Aisha didn’t know why her childhood crush, Brian, asked her to homecoming—they haven’t spoken in years. Still, she puts on the dress, abandoning her plans to focus on her Stanford application for one night, and sets out for the dance. But when Brian stands her up, Aisha decides she’s done playing it safe—jumping into the first car she sees. After Aisha confides in the car’s driver, Quentin, they strike a deal. If Aisha helps Quentin pass math, he’ll help Aisha complete her wishlist of things that’ll make senior year soar—and maybe even get to the bottom of why she was stand-upable. Between adventures with Quentin, pursuing Brian, and applying to Stanford, Aisha feels unstoppable. That is, until she realizes that her wishlist might be full of all the wrong things…
There’s no Colonel-Mustard-did-it-in-the-study-with-a-candlestick way to summarize Brian’s crimes, but I’ll try.
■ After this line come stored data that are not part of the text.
-- ==== Sys2Proof/Laws/Step.lean ====
section
/-! SUPPORT. What a step can do, said once. -/

namespace Sys2Proof
namespace Machine

/-- A step holds an incomplete packet, or completes an illegal one, or runs a command. -/
theorem step_cases {s t : State} (h : step s = .next t) :
    (decode s.pending = .incomplete ∧ t = s.hold) ∨
      (∃ why n, decode s.pending = .illegal why n ∧ t = (s.accept n).raise .illegalCommand) ∨
      ∃ i n, decode s.pending = .command i n ∧ exec i (s.accept n) = .next t := by
  unfold step at h
  split at h
  · exact .inl ⟨‹_›, by simpa using h.symm⟩
  · exact .inr (.inl ⟨_, _, ‹_›, by simpa using h.symm⟩)
  · exact .inr (.inr ⟨_, _, ‹_›, h⟩)

theorem step_of_command {s : State} {i : Instr} {n : Nat} (h : decode s.pending = .command i n) :
    step s = exec i (s.accept n) := by
  unfold step
  rw [h]

theorem step_of_illegal {s : State} {why : Illegal} {n : Nat} (h : decode s.pending = .illegal why n) :
    step s = .next ((s.accept n).raise .illegalCommand) := by
  unfold step
  rw [h]

theorem step_of_incomplete {s : State} (h : decode s.pending = .incomplete) : step s = .next s.hold := by
  unfold step
  rw [h]

/-- A step on a packet `w0 :: ws` of a listed opcode: its command runs, or a reserved bit raises IllegalCommand; either way
the words after the packet stay on the port. -/
theorem step_of_row {s : State} {w0 : Word} {ws rest : List Word} {k : Byte} {op : Op} {f : Format}
    (hp : s.packetBuf ++ s.port = w0 :: (ws ++ rest)) (hk : Operand.opcode w0 = k) (hr : rowOf k = some (op, f))
    (hl : formatLen f (w0 :: (ws ++ rest)) = some (ws.length + 1)) :
    step s =
      if reservedZero f (w0 :: ws) then
        exec (build op (w0 :: ws)) { s with packetBuf := [], port := rest }
      else .next (State.raise .illegalCommand { s with packetBuf := [], port := rest }) := by
  have hp' : s.pending = w0 :: (ws ++ rest) := hp
  have row : ∀ r, rowOf (Operand.opcode (wordAt (w0 :: r) 0)) = some (op, f) := fun r => by
    rw [wordAt_cons_zero, hk, hr]
  have len : packetLen s.pending = some (ws.length + 1) := by
    rw [hp', packetLen_of_row (List.cons_ne_nil _ _) (row _), hl]
  have hn : ws.length + 1 ≤ s.pending.length := by
    rw [hp', List.length_cons, List.length_append]
    omega
  have tk : s.pending.take (ws.length + 1) = w0 :: ws := by
    rw [hp', List.take_succ_cons, List.take_left]
  have acc : s.accept (ws.length + 1) = { s with packetBuf := [], port := rest } := by
    rw [State.accept, hp', List.drop_succ_cons, List.drop_left]
  have hd := decodePacket_of_row (row ws)
  rw [← tk] at hd
  split
  · next hz =>
    rw [tk, if_pos hz, ← tk] at hd
    rw [step_of_command (decode_of_command len hn hd), acc, tk]
  · next hz =>
    rw [tk, if_neg hz, ← tk] at hd
    rw [step_of_illegal (decode_of_illegal len hn hd), acc]

/-- The fetch the host's probe places is the next packet the core has before it. -/
theorem withFetchWord_pending (s : State) (nbits w : Nat) :
    (s.withFetchWord nbits w).pending = tableWords nbits w ++ s.port := rfl

end Machine
end Sys2Proof
end

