-- ==== Sys2Proof/Tests/Slice0.lean ====
section
/-! SUPPORT. The model's own tests, with the numbers of 95_test_vectors.md and of the examples in the rules, and for every
statement with hypotheses a state and operands that meet them. -/

namespace Sys2Proof
namespace Tests

open Machine

/-! ## Small states -/

/-- The start of 95_test_vectors.md: mode `0x80` (16×8, 16 colors, font `0x10`), every cell 0, a surface held. -/
def start : State :=
  { State.resetWith { Config.default with RESET_MODE := 0x000080 } 0 0 with
    surf := true, portLog := [], vram := Memory.run 0 (List.replicate 128 0) }

/-- The same in mode 1 (320×200, 256 colors), no cell written. -/
def start1 : State := { State.reset with surf := true, portLog := [] }

/-- `start` with these words on the command port. -/
def offered (ws : List Word) : State := { start with port := ws }

/-- The next state, or the state itself. -/
def after (i : Instr) (s : State) : State :=
  match exec i s with
  | .next t => t
  | .fault _ | .refused _ => s

/-- The state after one step. -/
def stepped (s : State) : State :=
  match step s with
  | .next t => t
  | .fault _ | .refused _ => s

/-- A pixel row, column 0 first. -/
def row (s : State) (y : Nat) : List Byte := (List.range s.W).map (fun x => s.vramRead (s.addr x y))

/-- The last completion. -/
def last (s : State) : Option Completion := s.completions.getLast?

theorem start_configOk : start.config.ok := by
  set_option maxRecDepth 10000 in decide

theorem start_inv : start.Inv where
  configOk := start_configOk
  modeKey := by decide
  fontFits := by decide
  palSize := by decide
  vramWf := Memory.wf_run 0 _
  vramCells := by
    intro c hc
    obtain ⟨h, h'⟩ := (Memory.mem_run 0 _ c).1 hc
    obtain ⟨hl, hv⟩ := List.getElem?_eq_some_iff.1 h'
    simp only [List.length_replicate] at hl
    rw [List.getElem_replicate] at hv
    rw [← hv, show start.W * start.H = 128 from rfl, show start.NC = 16 from rfl]
    exact ⟨by omega, by decide⟩
  bufPartial := by decide
  errorsEmpty := by decide
  framesOk := by decide

/-! ## Well-formedness: one ill-formed command for each check -/

theorem test_wf_refuses_long_palette (cs : List Color) (h : cs.length = 2 ^ 24) :
    (Instr.setPalette cs).wellFormed = false := by
  simp [h]

theorem test_wf_refuses_long_blit (bs : List Byte) (h : bs.length = 2 ^ 24) :
    (Instr.blitFull bs).wellFormed = false := by
  simp [h]

/-- The two counts of 2^24 exist. -/
theorem test_wf_long_lists : (∃ cs : List Color, cs.length = 2 ^ 24) ∧ ∃ bs : List Byte, bs.length = 2 ^ 24 :=
  ⟨⟨_, List.length_replicate (a := (⟨0, 0, 0⟩ : Color))⟩, ⟨_, List.length_replicate (a := (0 : Byte))⟩⟩

theorem test_wf_refuses_sprite_of_wrong_size : (Instr.blitSprite 0 0 2 2 [1, 2, 3]).wellFormed = false := by decide

theorem test_wf_takes_zero_width : (Instr.blitSprite 0 0 0 1 []).wellFormed = true := by decide

/-! ## Configurations (R11, R12, R95, R157): one ill-formed for each check, and cores of other configurations -/

/-- One mode and one font, 8×1. -/
def tiny (W H NC : Nat) : Configuration :=
  { Config.default with
    MODE_TABLE := [(7, ⟨W, H, NC, 9⟩)]
    FONT_TABLE := [(9, ⟨8, 1, .unstated 256⟩)]
    RESET_MODE := 7 }

theorem test_build_refuses_bad_modes :
    State.build? (tiny 7 1 16) = none ∧ State.build? (tiny 8 0 16) = none ∧ State.build? (tiny 65536 1 16) = none ∧
    State.build? (tiny 8 65536 16) = none ∧ State.build? (tiny 4097 4096 16) = none ∧ State.build? (tiny 8 1 17) = none := by
  decide

theorem test_build_refuses_bad_fonts :
    State.build? { tiny 8 1 16 with FONT_TABLE := [(9, ⟨7, 1, .unstated 256⟩)] } = none ∧
    State.build? { tiny 8 1 16 with FONT_TABLE := [(9, ⟨8, 0, .unstated 256⟩)] } = none ∧
    State.build? { tiny 8 1 16 with FONT_TABLE := [(9, ⟨8, 1, .unstated 255⟩)] } = none ∧
    State.build? { tiny 8 1 16 with FONT_TABLE := [] } = none := by decide

theorem test_build_refuses_bad_keys :
    State.build? { tiny 8 1 16 with RESET_MODE := 8 } = none ∧
    State.build? { tiny 8 1 16 with MODE_TABLE := [(7, ⟨8, 1, 16, 9⟩), (7, ⟨8, 1, 16, 9⟩)] } = none ∧
    State.build? { tiny 8 1 16 with DEFAULT16 := [] } = none := by decide

theorem tiny_ok : (tiny 9 3 256).ok := by decide

/-- A core of another mode table, font table and reset mode runs its own modes and fonts, and not the default's. -/
theorem test_other_configuration :
    let s := State.resetWith (tiny 9 3 256) 0 0
    (s.W = 9 ∧ s.H = 3 ∧ s.gridCols = 1 ∧ s.gridRows = 3 ∧ s.pal.length = 256) ∧
    last (after (.blitFull ((List.range 27).map (BitVec.ofNat 8))) s) = some ⟨.ok, []⟩ ∧
    last (after (.setMode 1) s) = some ⟨.unknownMode, []⟩ ∧ last (after (.setFont 1) s) = some ⟨.invalidArgument, []⟩ := by
  set_option maxRecDepth 10000 in decide

/-- The text mode with 256 colors (R11): its palette has an entry 255. -/
theorem test_text_mode_of_256_colors :
    let s := { State.resetWith { Config.withTextColors 256 with RESET_MODE := 3 } 0 0 with surf := true }
    (s.W = 720 ∧ s.H = 400 ∧ s.pal.length = 256) ∧
    last (after (.setColor 255 ⟨1, 2, 3⟩) s) = some ⟨.ok, []⟩ ∧ last (after (.setPixel 255 719 399) s) = some ⟨.ok, []⟩ := by
  set_option maxRecDepth 10000 in decide

/-! ## Decoding words written out from the spec -/

theorem test_decode_mode : decode [0x01000002] = .command (.setMode 2) 1 := by decide

theorem test_decode_palette :
    decode [0x02000002, 0x00101010, 0xFF202020] =
      .command (.setPalette [⟨0x10, 0x10, 0x10⟩, ⟨0x20, 0x20, 0x20⟩]) 3 ∧
    decode [0x03000001, 0xFF123456] = .command (.setColor 1 ⟨0x12, 0x34, 0x56⟩) 2 ∧
    decode [0x0400000F] = .command (.getColor 15) 1 ∧ decode [0x05000000] = .command .resetPalette 1 := by decide

theorem test_decode_pixel :
    decode [0x10000005, 0x00C7013F] = .command (.setPixel 5 319 199) 2 ∧
    decode [0x11000000, 0x0007000F] = .command (.getPixel 15 7) 2 ∧
    decode [0x12000004, 0x10000000] = .command (.blitFull [0, 0, 0, 16]) 2 ∧
    decode [0x13000000, 0x0000000E, 0xFFFFFFFF, 0x00030002, 0x03030201, 0x00000102] =
      .command (.blitSprite 14 (-1) 2 3 [1, 2, 3, 3, 2, 1]) 6 := by decide

theorem test_decode_text :
    decode [0x20000141, 0xFFFFFFFF, 0x00000007] = .command (.putcharAt 0x41 1 0 (-1) 7) 3 ∧
    decode [0x210605FF] = .command (.putchar 0xFF 5 6) 1 ∧
    decode [0x22000000, 0x00090003] = .command (.setCursor 3 9) 2 ∧ decode [0x23000000] = .command .getCursor 1 ∧
    decode [0x24000011] = .command (.setFont 0x11) 1 ∧ decode [0x25000000] = .command .getFont 1 := by decide

theorem test_decode_glyph_and_show :
    decode [0x26020300, 0x00000010] = .command (.getGlyph 0x10 0 3 2) 2 ∧
    decode [0x27000010] = .command (.fontSize 0x10) 1 ∧ decode [0x30000000] = .command .showFrame 1 := by decide

/-- V57, V43, V16, V60, V61 and a packet that has not arrived. -/
theorem test_decode_refuses :
    decode [0x30000001] = .illegal .reservedBit 1 ∧ decode [0x22000001, 0] = .illegal .reservedBit 2 ∧
    decode [0x26000141, 0x01000010] = .illegal .reservedBit 2 ∧ decode [0x00000000] = .illegal .unknownOpcode 1 ∧
    decode [0x14000000, 0x00010001] = .illegal .unknownOpcode 1 ∧ decode [0x13000000, 0, 0] = .incomplete := by decide
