-- ==== Sys2Proof/Machine/QueueOps.lean ====
section
/-!
DEFINITION. The Event Queue operations (41_event_queue.md R96–R101): the producers' pushes, the consumer's pop and
its overflow check. Producers are not stopped by a halt (R106).
-/

namespace Sys2Proof.Machine

/-- PUSH_SPI (R97). -/
def execPushSpi (endOffset : U7) (ts : U32) (s : State) : Result :=
  .next (s.withQueue (s.queue.push ⟨.spiTransactionEnded, endOffset, ts⟩))

/-- PUSH_DONE (R98). -/
def execPushDone (ts : U32) (s : State) : Result :=
  .next (s.withQueue (s.queue.push ⟨.radioDone, 0, ts⟩))

/-- PUSH_TIMEOUT (R99). -/
def execPushTimeout (ts : U32) (s : State) : Result :=
  .next (s.withQueue (s.queue.push ⟨.radioTimeout, 0, ts⟩))

/-- The state after POP, its result in the latch (R100; log 8). -/
def popEvent (s : State) : State := (s.withQueue s.queue.pop.2).withPopped s.queue.pop.1

/-- POP (R100). -/
def execPop (s : State) : Result := whenRunning s (.next (popEvent s))

/-- The state after OVERFLOW_CHECK (R101). -/
def overflowChecked (s : State) : State := if s.queue.overflow then raiseOverflow s else s

/-- OVERFLOW_CHECK (R101). -/
def execOverflowCheck (s : State) : Result := whenRunning s (.next (overflowChecked s))

end Sys2Proof.Machine
end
Brian Wen and I used to be best friends. We spent summers catching fireflies in mason jars (and releasing them, after a scolding from Pa to respect all atmas on earth). There aren’t many Asian families in Arledge, so ours stuck together like Mrs. Wen’s sticky rice cakes. She tweezed the sesame seeds into a smiley, and Pa sent foil-coated burfi that beamed back.
Then, Mrs. Wen rose in the ranks at a local car company. Brian’s family moved out of our quaint neighborhood. Along with the sticky rice cakes, Brian stopped smiling at me.
He stopped being my friend.
Now, we’re two desks away in A.P. Literature, but Brian is oceans away. He’s docked on I’m-Rich-Slash-Hot Island, and I mean hot. For reference, I ordinarily reserve hot for Michigan summers, tea, and pockets.
Right then, Ms. Kavnick uncaps her expo marker with the gusto of unsheathing a sword. Before she addresses the class, Brian’s hand shoots up.